Discrete Structure 2072

Attempt all questions:

Group A (10x2=20)

1. What is conjunction? Discuss with suitable example and truth table.

2. Show that (p∧q ) → p  is a tautology by using truth table.

3. What is valid argument?

4. In how many ways we can draw a heart or a diamond from an ordinary deck of playing cards?

5. What is pigeonhole principle?

6. Show that an undirected graph has an even number of vertices of odd degree.

7. What is minimum spanning tree?

8. Define saturated edge in a transport network.

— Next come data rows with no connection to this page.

/-- The n bytes of a bind area from an offset up, as ranges of HBM. -/
def Graph.ranges (gr : Graph) (off n : Nat) : List (Nat × Nat) :=
  (List.range gr.pages.length).filterMap fun k =>
    let lo := max (gr.area.toNat % 4096 + off) (k * 4096)
    let hi := min (gr.area.toNat % 4096 + off + n) ((k + 1) * 4096)
    if lo < hi then some (gr.pages.getD k 0 + lo % 4096, hi - lo) else none

/-- Bytes of the slot flags of some channels (R288). -/
def flagBytes (chans : List Chan) : Nat := (chans.map fun c => c.rings.length * ((c.size + 7) / 8)).sum

/-- Where the slot flags start, by the number of table entries. -/
def flagOffset (nent : Nat) : Nat := 64 * ((5120 + 8 * nent + 63) / 64)

/-- The parts of a bind area whose layout is not architectural: 0 the header, 1 the stage and channel state, 2 the slot flags. -/
def Graph.part (gr : Graph) : Nat → List (Nat × Nat)
  | 0 => gr.ranges 0 256
  | 1 => gr.ranges 384 4736
  | _ => gr.ranges (flagOffset gr.table.length) (flagBytes gr.chans)

/-- A field of a part that another store has changed: a part of zeros holds zeros, and other bytes a value that the manual leaves open. -/
def partField (m : List Host.Cell) (n : Nat) : Nat := if m.isEmpty then 0 else Config.areaField m n

/-- A graph whose header holds other bytes than the balance engine left there. -/
def Graph.headFrom (gr : Graph) (m : List Host.Cell) : Graph :=
  let f := partField m
  { gr with state := f 0 % 5, cause := f 1 % 65536, nperiod := f 2, periods := f 3, entry := f 4, count := f 5
            stages := gr.stages.take (f 6), chans := gr.chans.take (f 7) }

/-- A ring from field n of other bytes up. -/
def Ring.from (f : Nat → Nat) (n : Nat) (r : Ring) : Ring := { r with cpos := f n, rcvd := f (n + 1) }

/-- A graph whose stage and channel state holds other bytes: stages take eight fields each, and channels thirty-two from field 256 up. -/
def Graph.stateFrom (gr : Graph) (m : List Host.Cell) : Graph :=
  let f := partField m
  { gr with
    stages := gr.stages.zipIdx.map fun (st, k) =>
      { st with team := f (8 * k), role := f (8 * k + 1), state := f (8 * k + 2) % 3, admitted := f (8 * k + 3), ended := f (8 * k + 4), isOpen := f (8 * k + 5) }
    chans := gr.chans.zipIdx.map fun (c, k) =>
      let n := 256 + 32 * k
      { c with size := f n, escope := f (n + 1) % 5, ppos := f (n + 2), prodEnd := if f (n + 3) = 0 then none else some (f (n + 4)), init := f (n + 5)
               rings := c.rings.zipIdx.map fun (r, i) => r.from f (n + 8 + 2 * i) } }

/-- A graph whose slot flags are other bytes: a FULL slot holds the position, of those from RCVD up, that falls into it. -/
def Graph.flagsFrom (gr : Graph) (m : List Host.Cell) : Graph :=
  { gr with chans := gr.chans.zipIdx.map fun (c, k) => { c with rings := c.rings.zipIdx.map fun (r, i) =>
      { r with full := (List.range c.size).filterMap fun n =>
          if partField m ((8 * k + i) * 2 ^ 32 + n) % 2 = 1 then some (r.rcvd + (n + c.size - r.rcvd % c.size) % c.size) else none } } }

/-- The number in n bytes of a bind area. -/
def Graph.areaNat (s : State) (gr : Graph) (off n : Nat) : Nat := ofLe ((List.range n).map fun i => s.hbm.byte (gr.areaPa (off + i)))

/-- An entry of a firing table from its word (R288). -/
def entryOf (w : Nat) : FireEntry := { stage := bitsOf w 0 5, rep := bitsOf w 8 16, firstn := bitsOf w 32 32 }

/-- A graph with the q and the firing table that stand in its area. -/
def Graph.tablesFrom (s : State) (gr : Graph) : Graph :=
  { gr with stages := gr.stages.zipIdx.map fun (st, k) => { st with q := gr.areaNat s (256 + 4 * k) 4 }
            table := gr.table.zipIdx.map fun (_, k) => entryOf (gr.areaNat s (5120 + 8 * k) 8) }

/-- A graph after a change, where a part of its area no longer holds what the balance engine left there. -/
def Graph.ifChanged (gr : Graph) (s : State) (raw : Graph) (k : Nat) (f : Graph → List Host.Cell → Graph) : Graph :=
  let m := s.hbm.within (raw.part k)
  if m = raw.held.getD k [] then gr else f gr m

/-- A graph as its bind area holds it: a store into the area takes effect as written, and the channel operations act on what they find (R288). -/
def foundGraph (s : State) (gr : Graph) : Graph :=
  if gr.pages.isEmpty then gr
  else (((gr.tablesFrom s).ifChanged s gr 0 .headFrom).ifChanged s gr 1 .stateFrom).ifChanged s gr 2 .flagsFrom

/-- The graph that stands at a bind area. -/
def graphAt (s : State) (ctx : Nat) (area : DWord) : Option Graph := (graph? s ctx area).map (foundGraph s)

/-- A bind area that holds no graph. -/
def emptyArea (ctx launch : Nat) (area : DWord) (pages : List Nat) (state cause : Nat) : Graph :=
  { area := area, pages := pages, held := [], ctx := ctx, launch := launch, state := state, cause := cause, nperiod := 0, stages := []
    chans := [], table := [], periods := 0, entry := 0, count := 0 }

/-- Channels without their slot flags. -/
def Graph.bareChans (gr : Graph) : List Chan :=
  gr.chans.map fun c => { c with rings := c.rings.map fun (r : Ring) => { r with full := [], late := [] } }

/-- The parts of a bind area that a change of its graph writes. -/
def Graph.changes (old new : Graph) : List Nat :=
  [ (0, decide ((old.state, old.cause, old.nperiod, old.periods, old.entry, old.count) = (new.state, new.cause, new.nperiod, new.periods, new.entry, new.count)))
  , (1, decide (old.stages = new.stages) && decide (old.bareChans = new.bareChans))
  , (2, decide ((old.chans.map fun c => c.rings.map (·.full)) = new.chans.map fun c => c.rings.map (·.full))) ].filterMap
    fun p => if p.2 then none else some p.1

/-- A tracked write of the balance engine that leaves n bytes of a bind area open (R288, R329). -/
def leaveOpen (gr : Graph) (s : State) (r : Nat × Nat) : Option State :=
  (captureLines s (linesOf r.1 r.2)).map fun t =>
    let u := { t with hbm := t.hbm.forgetRange t.occasion r.1 r.2 }.nextOccasion
    if inWindow s r.1 then pin u gr.ctx else u

/-- Stores a part of a bind area, whose layout is the model's: the first eight bytes, of a value that is left open (log entry 57). -/
def savePart (gr : Graph) (s : State) (k : Nat) : Option State :=
  match gr.part k with
  | [] => some s
  | r :: _ => leaveOpen gr s (r.1, min 8 r.2)

/-- The graph at its place, with what its area now holds. -/
def keepGraph (s : State) (gr : Graph) : State := putGraph s { gr with held := [0, 1, 2].map fun k => s.hbm.within (gr.part k) }

/-- The parts of a bind area that a graph's new state writes, those whose stores still wait among them. -/
def dueParts (s : State) (gr : Graph) : List Nat :=
  let old := (graph? s gr.ctx gr.area).getD (emptyArea gr.ctx gr.launch gr.area [] 0 0)
  distinct (old.owed ++ old.changes gr)

/-- The graph with its state stored in its bind area, tracked writes of the balance engine (R288); none while it waits for room in a log. -/
def saveGraph (s : State) (gr : Graph) : Option State :=
  ((dueParts s gr).foldlM (savePart gr) s).map fun t => keepGraph t { gr with owed := [] }

/-- A graph after a group of one of its roles has ended under action 3 (R298). -/
def Graph.terminated (gr : Graph) (g : Group) : Graph :=
  if gr.ctx ≠ g.ctx then gr
  else
    let drop : Stage → Stage := fun x => { x with isOpen := x.isOpen - 1 }
    match gr.stageOf g with
    | none => gr
    | some k => ((if (g.firing.map (·.area)) = some gr.area then gr.modifyStage k drop else gr).endStage k 2).settle

/-- The graph with its state stored where the logs have room; where they have none, the stores of its area wait for it (R332). -/
def saveOrPut (s : State) (gr : Graph) : State := (saveGraph s gr).getD (putGraph s { gr with owed := dueParts s gr })

/-- The stores of bind areas that waited for room in a log are made where there is room now (R332). -/
def payOwed (s : State) : State :=
  s.work.graphs.foldl (fun s gr => if gr.owed.isEmpty then s else (saveGraph s (foundGraph s gr)).getD s) s

/-- A group of a stage's role ends under action 3: the stage becomes TERMINATED and its firing is no longer open (R298). The end does not
wait for the logs. -/
def terminateStage (s : State) (g : Group) : State :=
  s.work.graphs.foldl (fun s raw =>
    let gr := foundGraph s raw
    if gr.terminated g = gr then s else saveOrPut s (gr.terminated g)) s

/-- The bound and ended graphs of a gang that ends are UNBOUND (R291); none while a store waits for room in a log. -/
def unbindGraphs (s : State) (launch : Nat) : Option State :=
  (s.work.graphs.filter fun gr => gr.launch == launch && (gr.state == 2 || gr.state == 3)).foldlM
    (fun s raw => saveGraph s { foundGraph s raw with state := 0 }) s

/-- Whether the commit of an interval performs the deferred writes of another: those of its own and of earlier ones (R333). -/
def commits (rin r : BitVec 16) : Bool := decide ((rin - r).toNat < 2 ^ 15)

9. What is a phrase-structure grammar?

10. What are the strings in the regular sets specified by the regular expression 10*.

Group B (5x4=20)

11. What is logical equivalence? Show that p→q  and ¬q → ¬q are logically equivalent.

OR

Discuss Modus Ponens with suitable example.

12. Discuss the principles of inclusion-exclusion. How many bit strings of length eight either start with a 1 bit or end with two bits 00?

13. What is graph isomorphism? What are the different invariants of graph isomorphism?

14. Discuss adjacency matrix representation of graph with example.

15. Let G be the grammar with vocabulary V = {S, 0, 1}, set of terminals T = {0, 1}, starting symbol S, and production P ={ S→ 11S,S→0}. What is the L(G) of this grammar?

Group C (5x8=40)

16. Discuss the different rules of inference for quantified statements along with suitable example of each.

17. Find all the solutions of the recurrence relation a_n  = 4a_{n −1}+n² . Also find the solution of the relation with initial condition  a₁ =1.

18. Discuss the algorithm for constructing Euler circuit with suitable example.

19. Discuss Kruskal’s algorithm for constructing a minimum spanning tree. Use this algorithm to find minimum spanning tree in the graph given below.

20. State and prove Max-Flow Min-Cut theorem.